# Task goal
Set down, word for word, the stretch of lines from the one containing "def Anchor.dropped : Anchor" to the end of the records below.

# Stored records
★ ★ ★ ★ ★ ★ ★

/-- The part. `time` is the 1 ms time base; `pending` is the queue of commands that wait, first in,
first out. -/
structure State where
  time : Word
  pins : Pins
  web : Web
  reader : Reader
  forms : Forms
  sched : Scheduler
  track : Track
  pocket : Pocket
  delivery : Delivery
  run : RunControl
  faults : FaultUnit
  log : OutcomeLog
  profiles : Profiles
  link : Link
  pending : List Instr
  deriving DecidableEq, Repr

/-- The reasons the machine could stop with a fault: none. Every event and request of the spec leads
to a next state. Safe: nothing raises it. -/
inductive Fault where
  deriving DecidableEq, Repr

/-- The reasons a command could be refused. -/
inductive Refusal where
  /-- Raised only by an arm of `exec` whose command has no meaning yet; no arm is left so. Safe: a
  refused command proves nothing. -/
  | notModelled (mnemonic : String)
  deriving DecidableEq, Repr

/-! ## One update per block -/

/-- Replaces the time base. -/
def State.setTime (s : State) (x : Word) : State := { s with time := x }
/-- Replaces the input levels. -/
def State.setPins (s : State) (x : Pins) : State := { s with pins := x }
/-- Replaces the web monitor's state. -/
def State.setWeb (s : State) (x : Web) : State := { s with web := x }
/-- Replaces the reader channel's state. -/
def State.setReader (s : State) (x : Reader) : State := { s with reader := x }
/-- Replaces the form queue's state. -/
def State.setForms (s : State) (x : Forms) : State := { s with forms := x }
/-- Replaces the firing scheduler's state. -/
def State.setSched (s : State) (x : Scheduler) : State := { s with sched := x }
/-- Replaces burst and merge control's state. -/
def State.setTrack (s : State) (x : Track) : State := { s with track := x }
/-- Replaces the collation pocket's state. -/
def State.setPocket (s : State) (x : Pocket) : State := { s with pocket := x }
/-- Replaces fold and delivery control's state. -/
def State.setDelivery (s : State) (x : Delivery) : State := { s with delivery := x }
/-- Replaces run control's state. -/
def State.setRun (s : State) (x : RunControl) : State := { s with run := x }
/-- Replaces the fault unit's state. -/
def State.setFaults (s : State) (x : FaultUnit) : State := { s with faults := x }
/-- Replaces the outcome log's state. -/
def State.setLog (s : State) (x : OutcomeLog) : State := { s with log := x }
/-- Replaces the state of profile store and arming. -/
def State.setProfiles (s : State) (x : Profiles) : State := { s with profiles := x }
/-- Replaces the link port's state. -/
def State.setLink (s : State) (x : Link) : State := { s with link := x }
/-- Replaces the queue of waiting commands. -/
def State.setPending (s : State) (x : List Instr) : State := { s with pending := x }

/-! ## The blocks after a cold reset -/

/-- R17, R29: a lane not anchored, S and k 0. -/
def Anchor.dropped : Anchor := { anchored := false, s := 0, k := 0 }

/-- No reason. -/
def Reasons.empty : Reasons :=
  { pull := false, unread := false, parity := false, sequence := false, group := false,
    overfull := false, tooThick := false, double := false, skew := false, synthetic := false,
    resync := false, incomplete := false, purged := false }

★ ★ ★ ★ ★ ★ ★

# Response below
def Anchor.dropped : Anchor := { anchored := false, s := 0, k := 0 }

/-- No reason. -/
def Reasons.empty : Reasons :=
  { pull := false, unread := false, parity := false, sequence := false, group := false,
    overfull := false, tooThick := false, double := false, skew := false, synthetic := false,
    resync := false, incomplete := false, purged := false }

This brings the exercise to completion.